Stored items
/-- Opcodes 0x20-0x2F of 05 R79. -/
def decodeRow2 (col : Nat) (f : WordFields) : Except Reject Instr :=
  match col with
  | 0x0 => .ok (.and f.t f.top f.a f.b)
  | 0x1 => .ok (.or f.t f.top f.a f.b)
  | 0x2 => .ok (.xor f.t f.top f.a f.b)
  | 0x6 => f.noB (.not f.t f.top f.a)
  | 0x7 => .ok (.andi f.t f.top f.a f.imm6)
  | 0x8 => .ok (.shl f.t f.top f.a f.b)
  | 0x9 => .ok (.shr f.t f.top f.a f.b)
  | 0xA => .ok (.sar f.t f.top f.a f.b)
  | 0xC => f.noB5 (.shli f.t f.top f.a f.imm5)
  | 0xD => f.noB5 (.shri f.t f.top f.a f.imm5)
  | 0xE => f.noB5 (.sari f.t f.top f.a f.imm5)
  | _ => .error (.unassigned (0x20 + col))

/-- Opcodes 0x30-0x3F of 05 R79. -/
def decodeRow3 (col : Nat) (f : WordFields) : Except Reject Instr :=
  match col with
  | 0x0 => f.noB (.clz f.t f.top f.a)
  | 0x1 => f.noB (.ctz f.t f.top f.a)
  | 0x2 => f.noB (.popc f.t f.top f.a)
  | 0x7 => .ok (.ldi f.t f.top f.imm12)
  | 0x8 => .ok (.ldhi f.t f.top f.imm12)
  | 0xF => f.noImm12 (.lit f.t f.top f.lit)
  | _ => .error (.unassigned (0x30 + col))

/-- Opcodes 0x40-0x4F of 05 R79. -/
def decodeRow4 (col : Nat) (f : WordFields) : Except Reject Instr :=
  match col with
  | 0x0 => .ok (.ceqS32 f.t f.top f.a f.b)
  | 0x1 => .ok (.cneS32 f.t f.top f.a f.b)
  | 0x2 => .ok (.cltS32 f.t f.top f.a f.b)
  | 0x3 => .ok (.cleS32 f.t f.top f.a f.b)
  | 0x4 => .ok (.cgtS32 f.t f.top f.a f.b)
  | 0x5 => .ok (.cgeS32 f.t f.top f.a f.b)
  | 0x6 => .ok (.cltN32 f.t f.top f.a f.b)
  | 0x7 => .ok (.cleN32 f.t f.top f.a f.b)
  | 0x8 => .ok (.cgtN32 f.t f.top f.a f.b)
  | 0x9 => .ok (.cgeN32 f.t f.top f.a f.b)
  | 0xA => .ok (.ceqF32 f.t f.top f.a f.b)
  | 0xB => .ok (.cneF32 f.t f.top f.a f.b)
  | 0xC => .ok (.cltF32 f.t f.top f.a f.b)
  | 0xD => .ok (.cleF32 f.t f.top f.a f.b)
  | 0xE => .ok (.cunF32 f.t f.top f.a f.b)
  | _ => .error (.unassigned (0x40 + col))

/-- Opcodes 0x50-0x5F of 05 R79. -/
def decodeRow5 (col : Nat) (f : WordFields) : Except Reject Instr :=
  match col with
  | 0x0 => .ok (.pand f.t f.top f.a f.b)
  | 0x1 => .ok (.por f.t f.top f.a f.b)
  | 0x2 => .ok (.pxor f.t f.top f.a f.b)
  | 0x5 => .ok (.ceqF64 f.t f.top f.a f.b)
  | 0x6 => .ok (.cltF64 f.t f.top f.a f.b)
  | 0x7 => .ok (.cleF64 f.t f.top f.a f.b)
  | 0x8 => .ok (.cunF64 f.t f.top f.a f.b)
  | 0x9 => f.noB53 (.ctag f.t f.top f.a f.imm3)
  | _ => .error (.unassigned (0x50 + col))

/-- Opcodes 0x60-0x6F of 05 R79. -/
def decodeRow6 (col : Nat) (f : WordFields) : Except Reject Instr :=
  match col with
  | 0x0 => f.noB (.mov f.t f.top f.a)
  | 0x1 => .ok (.tagv f.t f.top f.a f.b)
  | 0x2 => f.noB53 (.selv f.t f.top f.a f.imm3)
  | 0x3 => f.noTopB (.drop f.t f.a)
  | 0x8 => .ok (.selPn f.t 0 f.top f.a f.b)
  | 0x9 => .ok (.selPn f.t 1 f.top f.a f.b)
  | 0xA => .ok (.selPn f.t 2 f.top f.a f.b)
  | 0xB => .ok (.selPn f.t 3 f.top f.a f.b)
  | 0xC => .ok (.selPn f.t 4 f.top f.a f.b)
  | 0xD => .ok (.selPn f.t 5 f.top f.a f.b)
  | 0xE => .ok (.selPn f.t 6 f.top f.a f.b)
  | 0xF => .ok (.selPn f.t 7 f.top f.a f.b)
  | _ => .error (.unassigned (0x60 + col))

/-- Opcodes 0x70-0x7F of 05 R79. -/
def decodeRow7 (col : Nat) (f : WordFields) : Except Reject Instr :=
  match col with
  | 0x0 => f.noImm117 (.send f.t f.top f.label)
  | 0x1 => .ok (.sendr f.t f.top f.a f.b)
  | 0x2 => f.noTop (.done f.t f.imm12)
  | 0xC => .ok (.spawn f.t f.top f.a f.b)
  | _ => .error (.unassigned (0x70 + col))

/-- Opcodes 0x80-0x8F of 05 R79. -/
def decodeRow8 (col : Nat) (f : WordFields) : Except Reject Instr :=
  match col with
  | 0x0 => .ok (.faddF32 f.t f.top f.a f.b)
  | 0x1 => .ok (.fsubF32 f.t f.top f.a f.b)
  | 0x2 => .ok (.fmulF32 f.t f.top f.a f.b)
  | 0x3 => .ok (.fmacF32 f.t f.top f.a f.b)
  | 0x4 => .ok (.fnmacF32 f.t f.top f.a f.b)
  | 0x5 => .ok (.fminF32 f.t f.top f.a f.b)
  | 0x6 => .ok (.fmaxF32 f.t f.top f.a f.b)
  | 0x7 => f.noB (.fabsF32 f.t f.top f.a)
  | 0x8 => f.noB (.fnegF32 f.t f.top f.a)
  | 0x9 => .ok (.fcpsgnF32 f.t f.top f.a f.b)
  | 0xA => f.noB (.frsqsF32 f.t f.top f.a)
  | 0xB => f.noB (.frcpsF32 f.t f.top f.a)
  | 0xC => f.noB (.fex2sF32 f.t f.top f.a)
  | 0xD => f.noB (.flg2sF32 f.t f.top f.a)
  | 0xE => f.noB (.fclsF32 f.t f.top f.a)
  | 0xF => f.noB (.frndF32 f.t f.top f.a)
  | _ => .error (.unassigned (0x80 + col))

/-- Opcodes 0x90-0x9F of 05 R79. -/
def decodeRow9 (col : Nat) (f : WordFields) : Except Reject Instr :=
  match col with
  | 0x0 => .ok (.faddH16 f.t f.top f.a f.b)
  | 0x1 => .ok (.fsubH16 f.t f.top f.a f.b)
  | 0x2 => .ok (.fmulH16 f.t f.top f.a f.b)
  | 0x3 => .ok (.fmacH16 f.t f.top f.a f.b)
  | 0x4 => .ok (.fminH16 f.t f.top f.a f.b)
  | 0x5 => .ok (.fmaxH16 f.t f.top f.a f.b)
  | 0x6 => .ok (.fdotH16 f.t f.top f.a f.b)
  | 0x7 => .ok (.fdmacH16 f.t f.top f.a f.b)
  | 0x8 => f.noB (.cvtF32S32 f.t f.top f.a)
  | 0x9 => f.noB (.cvtS32F32 f.t f.top f.a)
  | 0xA => f.noB (.cvtF32N32 f.t f.top f.a)
  | 0xB => f.noB (.cvtN32F32 f.t f.top f.a)
  | 0xC => .ok (.cvtH16F32 f.t f.top f.a f.b)
  | 0xD => f.noB (.cvtlF32H16 f.t f.top f.a)
  | 0xE => f.noB (.cvthF32H16 f.t f.top f.a)
  | 0xF => f.noB (.cvtS8F32 f.t f.top f.a)
  | _ => .error (.unassigned (0x90 + col))

/-- Opcodes 0xA0-0xAF of 05 R79. -/
def decodeRowA (col : Nat) (f : WordFields) : Except Reject Instr :=
  match col with
  | 0x0 => .ok (.cvtMx8e4F32 f.t f.top f.a f.b)
  | 0x1 => .ok (.cvtMx8e5F32 f.t f.top f.a f.b)
  | 0x2 => .ok (.cvtF32Mx8e4 f.t f.top f.a f.b)
  | 0x3 => .ok (.cvtF32Mx8e5 f.t f.top f.a f.b)
  | 0x4 => .ok (.cvtWf8F32 f.t f.top f.a f.b)
  | 0x5 => .ok (.cvtF32Wf8 f.t f.top f.a f.b)
  | 0x6 => .ok (.cvtWf5F32 f.t f.top f.a f.b)
  | 0x7 => .ok (.cvtF32Wf5 f.t f.top f.a f.b)
  | 0x8 => .ok (.cvtWf3F32 f.t f.top f.a f.b)
  | 0x9 => .ok (.cvtF32Wf3 f.t f.top f.a f.b)
  | _ => .error (.unassigned (0xA0 + col))

/-- Opcodes 0xB0-0xBF of 05 R79. -/
def decodeRowB (col : Nat) (f : WordFields) : Except Reject Instr :=
  match col with
  | 0x0 => .ok (.faddF64 f.t f.top f.a f.b)
  | 0x1 => .ok (.fsubF64 f.t f.top f.a f.b)
  | 0x2 => .ok (.fmulF64 f.t f.top f.a f.b)
  | 0x3 => .ok (.fmacF64 f.t f.top f.a f.b)
  | 0x4 => .ok (.fdivF64 f.t f.top f.a f.b)
  | 0x5 => f.noB (.fsqrtF64 f.t f.top f.a)
  | 0x6 => .ok (.fminF64 f.t f.top f.a f.b)
  | 0x7 => .ok (.fmaxF64 f.t f.top f.a f.b)
  | 0x8 => f.noB (.cvtF64F32 f.t f.top f.a)
  | 0x9 => f.noB (.cvtF32F64 f.t f.top f.a)
  | 0xA => f.noB (.cvtF64S32 f.t f.top f.a)
  | 0xB => f.noB (.cvtS32F64 f.t f.top f.a)
  | 0xC => f.noB (.fabsF64 f.t f.top f.a)
  | 0xD => f.noB (.fnegF64 f.t f.top f.a)
  | _ => .error (.unassigned (0xB0 + col))

/-- Opcodes 0xC0-0xCF of 05 R79. -/
def decodeRowC (col : Nat) (f : WordFields) : Except Reject Instr :=
  match col with
  | 0x0 => .ok (.ldN32 f.t f.top f.a f.imm6)
  | 0x1 => .ok (.ldS16 f.t f.top f.a f.imm6)
  | 0x2 => .ok (.ldN16 f.t f.top f.a f.imm6)
  | 0x3 => .ok (.ldS8 f.t f.top f.a f.imm6)
  | 0x4 => .ok (.ldN8 f.t f.top f.a f.imm6)
  | 0x5 => .ok (.stN32 f.t f.top f.a f.imm6)
  | 0x6 => .ok (.stN16 f.t f.top f.a f.imm6)
  | 0x7 => .ok (.stN8 f.t f.top f.a f.imm6)
  | 0x8 => f.noTop (.pf f.t f.a f.imm6)
  | 0x9 => .ok (.gstN32 f.t f.top f.a f.imm6)
  | 0xA => .ok (.gstN16 f.t f.top f.a f.imm6)
  | 0xB => .ok (.gstN8 f.t f.top f.a f.imm6)
  | 0xC => .ok (.ldN64 f.t f.top f.a f.imm6)
  | 0xD => .ok (.stN64 f.t f.top f.a f.imm6)
  | _ => .error (.unassigned (0xC0 + col))

/-- Opcodes 0xD0-0xDF of 05 R79. -/
def decodeRowD (col : Nat) (f : WordFields) : Except Reject Instr :=
  match col with
  | 0x0 => .ok (.amo f.t f.top f.a f.b f.lit)
  | 0x1 => .ok (.amoc f.t f.top f.a f.b f.lit)
  | 0x2 => .ok (.sems f.t f.top f.a f.b)
  | 0x3 => .ok (.semw f.t f.top f.a f.b)
  | 0x4 => .ok (.arrive f.t f.top f.a f.b)
  | 0x8 => .ok (.fencel f.t f.top f.a f.b)
  | 0x9 => .ok (.fenceh f.t f.top f.a f.b)
  | 0xA => f.noLow (.fence f.t f.lit)
  | 0xB => f.noLow (.ifence f.t)
  | _ => .error (.unassigned (0xD0 + col))

/-- Opcodes 0xE0-0xEF of 05 R79. -/
def decodeRowE (col : Nat) (f : WordFields) : Except Reject Instr :=
  match col with
  | 0x0 => .ok (.mcmd f.t f.top f.a f.b)
  | 0x1 => .ok (.scmd f.t f.top f.a f.b)
  | 0x2 => .ok (.qcmd f.t f.top f.a f.b)
  | 0x8 => .ok (.ask f.t f.top f.a f.b)
  | 0x9 => f.noTop (.answer f.t f.a f.b)
  | 0xA => f.noTopImm112 (.setpg f.t f.imm2)
  | _ => .error (.unassigned (0xE0 + col))

/-- Opcodes 0xF0-0xFF of 05 R79. -/
def decodeRowF (col : Nat) (f : WordFields) : Except Reject Instr :=
  match col with
  | 0x0 => f.noLow (.nop f.t)
  | 0x1 => f.noTop (.trap f.t f.imm12)
  | 0x2 => f.noTop (.bkpt f.t f.imm12)
  | 0x3 => .ok (.srd f.t f.top f.imm12)
  | 0x4 => .ok (.swr f.t f.top f.imm12)
  | _ => .error (.unassigned (0xF0 + col))

/-- The instruction of a slot word and the word after it, which only an X-format instruction reads (05 R73, R79). -/
def decodeWord (w lit : Word) : Except Reject Instr :=
  let f := WordFields.of w lit
  let col := wordField w 18 4
  match wordField w 22 4 with
  | 0x0 => decodeRow0 col f
  | 0x1 => decodeRow1 col f
  | 0x2 => decodeRow2 col f
  | 0x3 => decodeRow3 col f
  | 0x4 => decodeRow4 col f
  | 0x5 => decodeRow5 col f
  | 0x6 => decodeRow6 col f
  | 0x7 => decodeRow7 col f
  | 0x8 => decodeRow8 col f
  | 0x9 => decodeRow9 col f
  | 0xA => decodeRowA col f
  | 0xB => decodeRowB col f
  | 0xC => decodeRowC col f
  | 0xD => decodeRowD col f
  | 0xE => decodeRowE col f
  | _ => decodeRowF col f

/-- X format: the word after it is its literal (05 R73). -/
def Instr.hasLiteral (i : Instr) : Bool :=
  match i with
  | .lit .. | .fence .. | .amo .. | .amoc .. => true
  | _ => false

/-- The little-endian word of four bytes. -/
def wordOfBytes (b0 b1 b2 b3 : Byte) : Word := b3 ++ b2 ++ b1 ++ b0

/-- Decodes the instruction that bytes begin with, and answers the bytes after it: four bytes, or eight where the
instruction has a literal. -/
def decode (bytes : List Byte) : Except Reject (Instr × List Byte) :=
  match bytes with
  | b0 :: b1 :: b2 :: b3 :: rest =>
    let w := wordOfBytes b0 b1 b2 b3
    match rest with
    | c0 :: c1 :: c2 :: c3 :: rest' =>
      match decodeWord w (wordOfBytes c0 c1 c2 c3) with
      | .error e => .error e
      | .ok i => if i.hasLiteral then .ok (i, rest') else .ok (i, rest)
    | _ =>
      match decodeWord w 0 with
      | .error e => .error e
      | .ok i => if i.hasLiteral then .error .truncated else .ok (i, rest)
  | _ => .error .truncated

/-- The lowest `n` bytes of a number, the first at the lowest address. -/
def bytesOfNat (w : Nat) : Nat → List Byte
  | 0 => []
  | n + 1 => BitVec.ofNat 8 w :: bytesOfNat (w / 256) n

/-- The instruction the decoder reads where the bits of w lie at the lowest addresses and the bits above are 0. -/
def decodeTableWord (nbits w : Nat) : Option Instr :=
  match decode (bytesOfNat (w % 2 ^ nbits) 8) with
  | .ok (i, _) => some i
  | .error _ => none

# Action item:
Nothing but an exact copy of the lines from the start of the entries through the line containing "(.cltF64 f.t f.top f.a f.b)" belongs in the response.

# Task answer:
/-- Opcodes 0x20-0x2F of 05 R79. -/
def decodeRow2 (col : Nat) (f : WordFields) : Except Reject Instr :=
  match col with
  | 0x0 => .ok (.and f.t f.top f.a f.b)
  | 0x1 => .ok (.or f.t f.top f.a f.b)
  | 0x2 => .ok (.xor f.t f.top f.a f.b)
  | 0x6 => f.noB (.not f.t f.top f.a)
  | 0x7 => .ok (.andi f.t f.top f.a f.imm6)
  | 0x8 => .ok (.shl f.t f.top f.a f.b)
  | 0x9 => .ok (.shr f.t f.top f.a f.b)
  | 0xA => .ok (.sar f.t f.top f.a f.b)
  | 0xC => f.noB5 (.shli f.t f.top f.a f.imm5)
  | 0xD => f.noB5 (.shri f.t f.top f.a f.imm5)
  | 0xE => f.noB5 (.sari f.t f.top f.a f.imm5)
  | _ => .error (.unassigned (0x20 + col))

/-- Opcodes 0x30-0x3F of 05 R79. -/
def decodeRow3 (col : Nat) (f : WordFields) : Except Reject Instr :=
  match col with
  | 0x0 => f.noB (.clz f.t f.top f.a)
  | 0x1 => f.noB (.ctz f.t f.top f.a)
  | 0x2 => f.noB (.popc f.t f.top f.a)
  | 0x7 => .ok (.ldi f.t f.top f.imm12)
  | 0x8 => .ok (.ldhi f.t f.top f.imm12)
  | 0xF => f.noImm12 (.lit f.t f.top f.lit)
  | _ => .error (.unassigned (0x30 + col))

/-- Opcodes 0x40-0x4F of 05 R79. -/
def decodeRow4 (col : Nat) (f : WordFields) : Except Reject Instr :=
  match col with
  | 0x0 => .ok (.ceqS32 f.t f.top f.a f.b)
  | 0x1 => .ok (.cneS32 f.t f.top f.a f.b)
  | 0x2 => .ok (.cltS32 f.t f.top f.a f.b)
  | 0x3 => .ok (.cleS32 f.t f.top f.a f.b)
  | 0x4 => .ok (.cgtS32 f.t f.top f.a f.b)
  | 0x5 => .ok (.cgeS32 f.t f.top f.a f.b)
  | 0x6 => .ok (.cltN32 f.t f.top f.a f.b)
  | 0x7 => .ok (.cleN32 f.t f.top f.a f.b)
  | 0x8 => .ok (.cgtN32 f.t f.top f.a f.b)
  | 0x9 => .ok (.cgeN32 f.t f.top f.a f.b)
  | 0xA => .ok (.ceqF32 f.t f.top f.a f.b)
  | 0xB => .ok (.cneF32 f.t f.top f.a f.b)
  | 0xC => .ok (.cltF32 f.t f.top f.a f.b)
  | 0xD => .ok (.cleF32 f.t f.top f.a f.b)
  | 0xE => .ok (.cunF32 f.t f.top f.a f.b)
  | _ => .error (.unassigned (0x40 + col))

/-- Opcodes 0x50-0x5F of 05 R79. -/
def decodeRow5 (col : Nat) (f : WordFields) : Except Reject Instr :=
  match col with
  | 0x0 => .ok (.pand f.t f.top f.a f.b)
  | 0x1 => .ok (.por f.t f.top f.a f.b)
  | 0x2 => .ok (.pxor f.t f.top f.a f.b)
  | 0x5 => .ok (.ceqF64 f.t f.top f.a f.b)
  | 0x6 => .ok (.cltF64 f.t f.top f.a f.b)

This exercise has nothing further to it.